Genes, epigenesis, age, diseases
A genome has many genes. Many features, such as dark or blue eyes are genetically determined and are fixed throughout life. In the course of evolution one sees wonderful adaptations to extreme conditions with impressive results. The gene selection changed under environmental influence. The pictures show examples of transitional forms of amphibians to birds. Because the 'institutions' for reactions in humans can change, the behavior does change during the life within genetically-specified margins. Humans are more flexible during their own lifetime than most animals are. The experience of violence can change people, much meditation, hunger or overeating too. Many changes are independent of conscious will. They occur because the brain itself tries to adapt to changing circumstances.

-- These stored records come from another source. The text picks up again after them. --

-- ==== Sys2Proof/Machine/Stream.lean ====
section
/-! DEFINITION. Stream descriptors, their checks, the reading of sources, and XFER, LDIN and WSTR as they issue (R83, R109,
R119 to R124, R138, R139, R145, R544, Table 5-4). -/
namespace Sys2Proof.Machine

/-! ### The descriptor (Table 5-4) -/

/-- The fields of a 64-byte descriptor. -/
def decodeDesc (b : Bytes) : StreamDesc :=
  { kind := bitsAt (field b 0 1) 0 4, layout := bitsAt (field b 0 1) 4 2
    fmt := bitsAt (field b 1 1) 0 4, group := bitsAt (field b 1 1) 4 2, enc := bitsAt (field b 1 1) 6 1
    t0 := field b 2 1, conv := bitAt (field b 3 1) 0, sig := bitAt (field b 3 1) 1
    convrec := field b 4 2, lanes := field b 6 2, length := field b 8 4, srcStride := field b 12 4
    srcSpace := field b 16 1, srcCluster := field b 17 1, srcSlot := field b 18 2
    srcOffset := field b 24 8, scaleOffset := field b 32 8
    dstSpace := field b 40 1, dstSlot := field b 42 2, dstEngines := bitsAt (field b 44 1) 0 4
    half := bitsAt (field b 44 1) 4 2, stream := field b 45 1, sync := field b 46 2
    dstOffset := field b 48 8, dstClusters := field b 56 8 }

/-- The reserved bits of a descriptor are zero. -/
def descReservedOk (b : Bytes) : Bool :=
  bitsAt (field b 0 1) 6 2 = 0 && bitsAt (field b 1 1) 7 1 = 0 && bitsAt (field b 3 1) 2 6 = 0 && field b 20 4 = 0
    && field b 41 1 = 0 && bitsAt (field b 44 1) 6 2 = 0

/-- Fields stated for other kinds, layouts or spaces only are zero (R138). -/
def StreamDesc.unusedOk (d : StreamDesc) : Bool :=
  (d.srcSpace = 1 || d.srcCluster = 0) && (d.srcSpace = 2 || d.srcSlot = 0) && (d.conv || d.convrec = 0)
    && (!(d.kind = 0 || d.layout = 2) || (d.srcStride = 0 && d.scaleOffset = 0))
    && (if d.kind = 0 then
          d.layout = 0 && d.fmt = 0 && d.group = 0 && d.enc = 0 && !d.conv && d.lanes = 0 && d.dstEngines = 0
            && d.half = 0 && d.stream = 0 && d.dstClusters = 0 && (d.dstSpace = 2 || d.dstSlot = 0)
        else
          d.dstSpace = 0 && d.dstSlot = 0 && d.dstOffset = 0
            && (if d.kind = 1 then d.stream = 0 && d.dstClusters = 0 else d.half = 0))

/-- The operand a descriptor loads: its element format, group size, scale encoding, and the conversion record it goes
through (R544). -/
structure OperandSpec where
  fmt : Nat
  group : Nat
  enc : Nat
  conv : Option ConvRec := none
  deriving DecidableEq, Repr

/-- k-steps of one data block: a group, or 32 for BF16 (R83, R111). -/
def OperandSpec.block (o : OperandSpec) : Nat := if o.fmt = 9 then 32 else o.group

/-- The operand of a descriptor; none where the formats, the group or the conversion break the descriptor (R75, R544). -/
def Job.operand? (j : Job) (d : StreamDesc) : Option OperandSpec :=
  if d.conv then
    match j.conv? d.convrec with
    | some r =>
      if (d.fmt = 9 || d.fmt = 10) && d.group = 0 && d.enc = 0 && d.scaleOffset = 0 && d.layout ≠ 2 then
        some { fmt := r.targetOf (j.isWide r), group := groupSize r.group, enc := r.enc, conv := some r }
      else none
    | none => none
  else if d.fmt ≤ 9 && d.group ≠ 3 then some { fmt := d.fmt, group := groupSize d.group, enc := d.enc }
  else none

/-- The largest resident K of a format in one half or in joined halves (Table 4-3). -/
def maxK (fmt : Nat) (joined : Bool) : Nat :=
  match fmt with
  | 0 | 1 => if joined then 4096 else 2048
  | 2 | 3 => if joined then 8192 else 4096
  | 4 | 5 => if joined then 2688 else 1280
  | 9 => if joined then 1024 else 512
  | _ => if joined then 2048 else 1024

/-! ### Sources -/

/-- Bytes of a version with its lost pages read as zeros (R453). -/
def Version.readZero (v : Version) (off n : Nat) : Bytes :=
  (memRead v.data off n).mapIdx fun i b => if v.lost.contains ((off + i) / 4096) then 0 else b

/-- Bytes of the source space of a descriptor, for an operation of job-relative cluster `c`. -/
def State.srcRead (s : State) (j : Job) (c : Nat) (d : StreamDesc) (off n : Nat) : Bytes :=
  match d.srcSpace with
  | 0 => memRead (s.store (j.phys c)) off n
  | 1 => memRead (s.store (j.phys d.srcCluster)) off n
  | 2 => match j.bindings[d.srcSlot]? with
    | some b => match s.version? b.obj b.ver with
      | some v => v.readZero off n
      | none => zeroBytes n
    | none => zeroBytes n
  | _ => memRead j.scratch off n

/-- Ranges of an object that an operation reads are read like any others (R185). -/
def State.touchSource (j : Job) (d : StreamDesc) (rs : List (Nat × Nat)) (s : State) : State :=
  if d.srcSpace = 2 then
    match j.bindings[d.srcSlot]? with
    | some b => rs.foldl (fun t r => t.touch b.obj b.ver r.1 r.2) s
    | none => s
  else s

/-- The end of the source space: of a store, an object, or the job's scratch; none where the slot is unbound. -/
def State.srcEnd (s : State) (j : Job) (d : StreamDesc) : Option Nat :=
  match d.srcSpace with
  | 0 | 1 => some storeSize
  | 2 => match j.bindings[d.srcSlot]? with
    | some b => match s.version? b.obj b.ver with
      | some v => some v.size
      | none => none
    | none => none
  | _ => match j.image with | some g => some g.scratchBytes | none => none

/-- Byte ranges of a source that an operation over `k` elements a lane reads (R123, R124, R83). -/
def StreamDesc.ranges (d : StreamDesc) (o : OperandSpec) (k : Nat) : List (Nat × Nat) :=
  let codes := if o.fmt = 9 || d.conv then [] else [(d.scaleOffset, d.lanes * (k / o.group))]
  match d.layout with
  | 0 => ((List.range d.lanes).map fun i => (d.srcOffset + i * d.srcStride, packedBytes d.fmt k)) ++ codes
  | 1 => ((List.range k).map fun t => (d.srcOffset + t * d.srcStride, packedBytes d.fmt d.lanes)) ++ codes
  | _ =>
    let step := packedBytes o.fmt (o.block * 128) + 16 + (if o.fmt = 9 then 0 else 144)
    [(d.srcOffset, k / o.block * step)]

/-- Element `i` of a packed run that starts at byte `off` (R79). -/
def elemAt (rd : Nat → Nat → Bytes) (fmt off i : Nat) : Nat :=
  let bit := i * elemBits fmt
  bitsAt (leNat (rd (off + bit / 8) 5)) (bit % 8) (elemBits fmt)

/-- Codes of lane `i`, elements k0 to k0 + n - 1, of a plain or transposing source (R123). -/
def laneCodes (rd : Nat → Nat → Bytes) (d : StreamDesc) (i k0 n : Nat) : List Nat :=
  if d.layout = 0 then
    unpackElems d.fmt (rd (d.srcOffset + i * d.srcStride + k0 * elemBits d.fmt / 8) (packedBytes d.fmt n)) n
  else (List.range n).map fun t => elemAt rd d.fmt (d.srcOffset + (k0 + t) * d.srcStride) i

/-- Scale codes of lane `i`, groups g0 to g0 + n - 1 of k / g in all (R124). -/
def laneScales (rd : Nat → Nat → Bytes) (d : StreamDesc) (groups i g0 n : Nat) : List Nat :=
  (rd (d.scaleOffset + i * groups + g0) n).map (·.toNat)

/-- A source code of FP32 or BF16 as an FP32 code (R544). -/
def sourceF32 (fmt code : Nat) : Nat := if fmt = 9 then code * 65536 else code

/-- Convert `n` elements of lane `i` from k0, `k` elements a lane in all, under a record (R89, R544). -/
def convLane (rd : Nat → Nat → Bytes) (d : StreamDesc) (r : ConvRec) (wide : Bool) (k i k0 n base : Nat) (g : Glint) :
    List ConvGroup × ConvState :=
  convRun r wide ((laneCodes rd d i k0 n).map (sourceF32 d.fmt)) { index := base + i * k + k0, glint := g }

/-- Convert the same elements of every lane, the summary running on from lane to lane. -/
def convLanes (rd : Nat → Nat → Bytes) (d : StreamDesc) (r : ConvRec) (wide : Bool) (k k0 n base : Nat) :
    List Nat → Glint → Bool → List (List ConvGroup) × Glint × Bool
  | [], g, nan => ([], g, nan)
  | i :: is, g, nan =>
    let a := convLane rd d r wide k i k0 n base g
    let b := convLanes rd d r wide k k0 n base is a.2.glint (nan || a.2.nan)
    (a.1 :: b.1, b.2)

/-- Lanes 0 to 127 of rows and scales: unused lanes hold the zero code and the smallest positive scale (R83, R109). -/
def padLanes (lanes : List (List Nat × List Nat)) (k groups enc : Nat) : List (List Nat × List Nat) :=
  lanes ++ List.replicate (128 - lanes.length) (List.replicate k 0, List.replicate groups (smallestScale enc))

/-! ### The checks at issue (R138, R139, R124) -/

/-- What a stream instruction meets at issue: a trap cause with its data, or nothing. -/
abbrev IssueTrap := Option (Nat × Nat)

/-- Run a check only where none before it failed. -/
def orElse (a : IssueTrap) (b : IssueTrap) : IssueTrap := match a with | some x => some x | none => b

/-- A trap where a condition does not hold. -/
def needs (ok : Bool) (cause data : Nat) : IssueTrap := if ok then none else some (cause, data)

/-- A signal's object lies in the job's grant (R127, R142). -/
def Job.syncCheck (j : Job) (sig : Bool) (obj : Nat) : IssueTrap := needs (!sig || obj < j.sync.length) 0x08 obj

/-- A source range lies in its space (R139). -/
def State.srcCheck (s : State) (j : Job) (d : StreamDesc) (rs : List (Nat × Nat)) : IssueTrap :=
  match s.srcEnd j d with
  | none => some (0x07, d.srcSlot)
  | some n => match rs.find? fun r => n < r.1 + r.2 with
    | some r => some (0x07, r.1)
    | none => none

/-- What every descriptor must meet: kind, reserved and unused fields, spaces and clusters of the job. -/
def Job.descCommon (j : Job) (kind off : Nat) (b : Bytes) (d : StreamDesc) : IssueTrap :=
  needs (d.kind = kind && descReservedOk b && d.layout ≠ 3 && d.srcSpace ≤ 3 && d.unusedOk && d.length ≠ 0
    && (d.srcSpace ≠ 1 || d.srcCluster < j.clusters.length)) 0x06 off

/-- The end of the space an XFER writes, where it may write there: a slot must be bound for writing (R139). -/
def State.dstEnd (s : State) (j : Job) (d : StreamDesc) : Option Nat :=
  match d.dstSpace with
  | 0 => some storeSize
  | 2 => match j.bindings[d.dstSlot]? with
    | some b => if b.write then (match s.version? b.obj b.ver with | some v => some v.size | none => none) else none
    | none => none
  | 3 => match j.image with | some g => some g.scratchBytes | none => none
  | _ => match j.image with | some g => some g.resultBytes | none => none

/-- A transfer would write the header of a folio, which the drive alone writes (R255; assumption log 170: DEDUCED, unsafe). -/
def State.meetsHeader (s : State) (j : Job) (d : StreamDesc) : Bool :=
  d.dstSpace = 2 && d.length ≠ 0 && d.dstOffset < 4096 && match j.bindings[d.dstSlot]? with
    | some b => (match s.obj? b.obj with | some o => o.kind = 5 | none => false)
    | none => false

/-- The checks of XFER (R139, R145, R133). -/
def State.xferCheck (s : State) (j : Job) (off : Nat) (d : StreamDesc) : IssueTrap :=
  let own := d.dstSpace = 0
  orElse (needs (d.length % 64 = 0 && d.srcOffset % 64 = 0 && d.dstOffset % 64 = 0
      && (d.dstSpace = 0 || d.dstSpace = 2 || d.dstSpace = 3 || d.dstSpace = 4)) 0x06 off) <|
  orElse (j.syncCheck d.sig d.sync) <|
  orElse (s.srcCheck j d [(d.srcOffset, d.length)]) <|
  orElse (match s.dstEnd j d with
    | some n => needs (d.dstOffset + d.length ≤ n) 0x07 d.dstOffset
    | none => some (0x07, d.dstSlot)) <|
  orElse (needs (!(own && j.meetsCode d.dstOffset d.length) && !s.meetsHeader j d) 0x07 d.dstOffset)
    (needs (!(own && j.meetsLive d.dstOffset d.length)) 0x04 d.dstOffset)

/-- The conditions of R124 on a transposing load, and the sources of Table 4-7. -/
def StreamDesc.transposeOk (d : StreamDesc) : Bool :=
  d.layout ≠ 1 || (d.srcSpace ≠ 1 && d.srcOffset % 16 = 0 && d.srcStride % 16 = 0)

/-- The checks of LDIN (R109, R124, R139). -/
def State.ldinCheck (s : State) (j : Job) (off : Nat) (d : StreamDesc) : IssueTrap :=
  match j.operand? d with
  | none => some (0x06, off)
  | some o =>
    orElse (needs (1 ≤ d.lanes && d.lanes ≤ 128 && d.half ≠ 3
        && (d.dstEngines = 1 || d.dstEngines = 2 || d.dstEngines = 4 || d.dstEngines = 8)
        && d.length % o.block = 0 && (!d.conv || d.length % o.group = 0) && d.length ≤ maxK o.fmt (d.half = 2)
        && d.transposeOk) 0x06 off) <|
    orElse (j.syncCheck d.sig d.sync) (s.srcCheck j d (d.ranges o d.length))

/-- The job has a live stream of a handle. -/
def Job.liveStream (j : Job) (h : Nat) : Bool := j.streams.any fun t => t.handle = h && !t.ended

/-- The checks of WSTR (R119, R124, R139, Table 4-9). -/
def State.wstrCheck (s : State) (j : Job) (off : Nat) (d : StreamDesc) : IssueTrap :=
  match j.operand? d with
  | none => some (0x06, off)
  | some o =>
    let k := d.length * o.block
    orElse (needs (1 ≤ d.lanes && d.lanes ≤ 128 && d.dstEngines ≠ 0 && d.dstClusters ≠ 0
        && d.dstClusters < 2 ^ j.clusters.length && d.stream < 64 && !j.liveStream d.stream
        && (d.layout = 2 || d.srcSpace = 2 || d.srcSpace = 3) && (!d.conv || k % o.group = 0)
        && d.transposeOk) 0x06 off) <|
    orElse (j.syncCheck d.sig d.sync) (s.srcCheck j d (d.ranges o k))

/-! ### Blocks as a stream delivers them (R83, R102) -/

/-- A block's elements: element t × 128 + i for slice t and lane i. -/
def interleave (lanes : List (List Nat)) (n : Nat) : List Nat :=
  (List.range n).flatMap fun t => lanes.map fun l => l.getD t 0

/-- A data block and scale entry read from a source in block layout. -/
def readBlock (rd : Nat → Nat → Bytes) (d : StreamDesc) (o : OperandSpec) (idx : Nat) : Block :=
  let n := packedBytes o.fmt (o.block * 128)
  let step := n + 16 + (if o.fmt = 9 then 0 else 144)
  let b := rd (d.srcOffset + idx * step) step
  let e := unpackElems o.fmt b (o.block * 128)
  if o.fmt = 9 then { elems := e, tag := field b n 1, meta1 := field b (n + 1) 1, scales := [], scaleTag := field b n 1
                      scaleMeta1 := field b (n + 1) 1 }
  else
    { elems := e, tag := field b n 1, meta1 := field b (n + 1) 1, scales := (slice b (n + 16) 128).map (·.toNat)
      scaleTag := field b (n + 144) 1, scaleMeta1 := field b (n + 145) 1 }

/-- The code of a group size (Table 3-7). -/
def groupCode (g : Nat) : Nat := if g = 32 then 0 else if g = 64 then 1 else 2

/-- Byte 1 of the trailer of an operand that a conversion or a plain set-up makes (Table 3-4). -/
def OperandSpec.meta1 (o : OperandSpec) : Nat := o.fmt + 16 * groupCode o.group + 64 * o.enc

/-- A block formed from a plain or transposing source by its own set-up: the lanes' codes and scales. -/
def formBlock (d : StreamDesc) (o : OperandSpec) (idx : Nat) (lanes : List (List Nat × List Nat)) : Block :=
  let p := padLanes lanes o.block 1 o.enc
  { elems := interleave (p.map (·.1)) o.block, tag := (d.t0 + idx) % 256, meta1 := o.meta1
    scales := p.map fun l => l.2.getD 0 0, scaleTag := (d.t0 + idx) % 256, scaleMeta1 := o.meta1 }

/-- The elements of one block cut out of the conversion groups that hold it. -/
def cutBlock (gs : List ConvGroup) (skip n : Nat) : List Nat × List Nat :=
  (((gs.flatMap (·.elems)).drop skip).take n, (gs.map (·.scale)).take 1)

/-- Block `idx` of a stream with its source read now, and the issuing cluster's summary after it. Groups longer than a block
(a BF16 target) are counted with their first block. -/
def State.streamBlock (s : State) (j : Job) (t : Stream) (o : OperandSpec) (idx : Nat) (g : Glint) :
    Block × Glint × Bool :=
  let d := t.desc
  let rd := s.srcRead j t.cluster d
  let k := d.length * o.block
  if d.layout = 2 then (readBlock rd d o idx, g, false)
  else match o.conv with
    | none =>
      let ls := (List.range d.lanes).map fun i =>
        (laneCodes rd d i (idx * o.block) o.block, if o.fmt = 9 then [] else laneScales rd d (k / o.group) i idx 1)
      (formBlock d o idx ls, g, false)
    | some r =>
      let k0 := idx * o.block / o.group * o.group
      let c := convLanes rd d r (j.isWide r) k k0 o.group t.base (List.range d.lanes) g false
      let ls := c.1.map fun gs => cutBlock gs (idx * o.block - k0) o.block
      (formBlock d o idx ls, if idx * o.block = k0 then c.2.1 else g, c.2.2)

end Sys2Proof.Machine
end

Deviant behavior patterns show what may occur in all people. Extreme conditions can lead to extreme changes in the brain and to behavioral impulses, that in the circumstances of later life do not come in handy. The younger these extreme conditions, the more defining they are for later life. Probably they can be stored in the genes (by soms kind of epigenetic proces). Psychiatric disorders and strongly from the average deviant behavior patterns, which are known to have their origin very early in life or are congenital, are likely to be reduced to extreme settings of the circuits, possibly in the inter-relationship of these circuits. The experience of extreme aggression in early childhood, neglect, have demonstrable effects on later behavior. Moreover these experiences tackle not necessarily bad, sometimes forcing to changes in the brains subsequently be viewed favorably. The past century has been much influenced by Freud, including much attention for what may happen in early childhood. The influence of conditions of the mother during pregnancy and the genetic predisposition, has been uderestimated in comparison with the attention to childhood (D. Swaab: Wij zijn ons brein).
Self influencing the brain temporarily or for a long term
That the same substance, eg cocaine, is calming for an extremely busy person and gives unrest to a quiet person, can be explained by a difference in 'institutions' of the hormone systems. Receptors want to be filled with behaviors evoked by substances. Therefore psychoactive substances can replace addictive behavior which is normally turned on from the inside. This explains why sometimes opiates are used by persons with a tendency for psychosis as a kind self-medication. And why they are processed into medical drugs. New receptors can be formated by behavior and by signaling molecules for that behavior. In the sameway receptors can disappear. Sometimes one finds this desirable. Because a good dosage is desirable, it is right to consult a doctor, for it to be a genuine medicine.
The BBC documentary 'Living with ADHD shows two mothers with a busy ADHD-child. One of the mothers (in the picture with her two children) is also herself as busy as her child. She understands better than the other parent (without ADHD herself) that the child's behavior can not change and she therefore can more easily cope with the situation. The documentary says that she uses cocaine te get more quiet. She found out that psychoactive substances can help her.
People influence their own brain by multiple ways for example medications, therapies, education, yoga, etc.. Another example is an person who after a long flight resets his internal clock by not eating for a longer time than ususal.